- _WHAT IS REQUIRED_
Of the material below, the lines to be retyped are those from the line containing "c => !d.dieOff (cellRegion c)" through the line containing "let scopes := d1.foldScopes", inclusive; reproduce them exactly.
☆ ☆ ☆ ☆
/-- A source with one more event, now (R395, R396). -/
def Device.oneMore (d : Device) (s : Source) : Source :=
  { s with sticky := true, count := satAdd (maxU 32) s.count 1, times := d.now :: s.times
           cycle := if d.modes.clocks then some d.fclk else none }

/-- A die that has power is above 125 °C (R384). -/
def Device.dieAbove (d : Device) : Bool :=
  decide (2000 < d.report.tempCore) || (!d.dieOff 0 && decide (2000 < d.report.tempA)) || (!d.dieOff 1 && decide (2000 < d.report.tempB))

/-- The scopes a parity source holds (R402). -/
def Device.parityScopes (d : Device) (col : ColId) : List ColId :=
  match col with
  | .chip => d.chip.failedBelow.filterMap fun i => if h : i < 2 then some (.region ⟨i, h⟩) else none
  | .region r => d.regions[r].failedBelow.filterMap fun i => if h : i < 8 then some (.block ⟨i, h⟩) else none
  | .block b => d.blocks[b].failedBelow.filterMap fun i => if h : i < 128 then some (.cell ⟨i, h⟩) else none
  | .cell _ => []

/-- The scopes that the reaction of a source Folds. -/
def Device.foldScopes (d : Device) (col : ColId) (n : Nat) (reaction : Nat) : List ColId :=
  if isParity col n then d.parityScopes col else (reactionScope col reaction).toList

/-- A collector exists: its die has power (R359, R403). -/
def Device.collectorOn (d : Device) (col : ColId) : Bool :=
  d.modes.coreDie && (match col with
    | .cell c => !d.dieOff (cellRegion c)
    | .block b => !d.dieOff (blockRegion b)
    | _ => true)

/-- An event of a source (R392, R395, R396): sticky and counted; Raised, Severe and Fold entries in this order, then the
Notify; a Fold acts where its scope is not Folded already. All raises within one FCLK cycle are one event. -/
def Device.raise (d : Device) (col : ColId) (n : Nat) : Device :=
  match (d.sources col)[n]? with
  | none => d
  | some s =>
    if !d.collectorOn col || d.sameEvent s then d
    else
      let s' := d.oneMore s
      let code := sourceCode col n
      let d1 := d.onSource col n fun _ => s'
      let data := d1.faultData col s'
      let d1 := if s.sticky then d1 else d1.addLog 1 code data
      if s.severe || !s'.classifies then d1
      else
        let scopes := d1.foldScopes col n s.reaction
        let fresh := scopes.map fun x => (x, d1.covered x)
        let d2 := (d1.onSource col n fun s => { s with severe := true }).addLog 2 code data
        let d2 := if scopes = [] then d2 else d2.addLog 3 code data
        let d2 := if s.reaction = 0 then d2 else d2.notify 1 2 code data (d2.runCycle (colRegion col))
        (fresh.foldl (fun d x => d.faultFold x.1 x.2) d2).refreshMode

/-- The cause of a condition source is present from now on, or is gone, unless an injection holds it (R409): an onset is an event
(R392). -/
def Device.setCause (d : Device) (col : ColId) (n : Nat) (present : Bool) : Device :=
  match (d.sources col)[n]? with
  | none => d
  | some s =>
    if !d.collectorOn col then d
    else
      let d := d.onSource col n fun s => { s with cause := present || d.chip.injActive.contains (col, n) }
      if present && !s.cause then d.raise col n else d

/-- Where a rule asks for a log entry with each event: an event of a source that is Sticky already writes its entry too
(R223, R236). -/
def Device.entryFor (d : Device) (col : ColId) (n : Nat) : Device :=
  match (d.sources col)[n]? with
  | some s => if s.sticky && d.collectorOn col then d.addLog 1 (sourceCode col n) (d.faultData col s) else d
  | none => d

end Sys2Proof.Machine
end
☆ ☆ ☆ ☆
- _TASK OUTPUT_
    | .cell c => !d.dieOff (cellRegion c)
    | .block b => !d.dieOff (blockRegion b)
    | _ => true)

/-- An event of a source (R392, R395, R396): sticky and counted; Raised, Severe and Fold entries in this order, then the
Notify; a Fold acts where its scope is not Folded already. All raises within one FCLK cycle are one event. -/
def Device.raise (d : Device) (col : ColId) (n : Nat) : Device :=
  match (d.sources col)[n]? with
  | none => d
  | some s =>
    if !d.collectorOn col || d.sameEvent s then d
    else
      let s' := d.oneMore s
      let code := sourceCode col n
      let d1 := d.onSource col n fun _ => s'
      let data := d1.faultData col s'
      let d1 := if s.sticky then d1 else d1.addLog 1 code data
      if s.severe || !s'.classifies then d1
      else
        let scopes := d1.foldScopes col n s.reaction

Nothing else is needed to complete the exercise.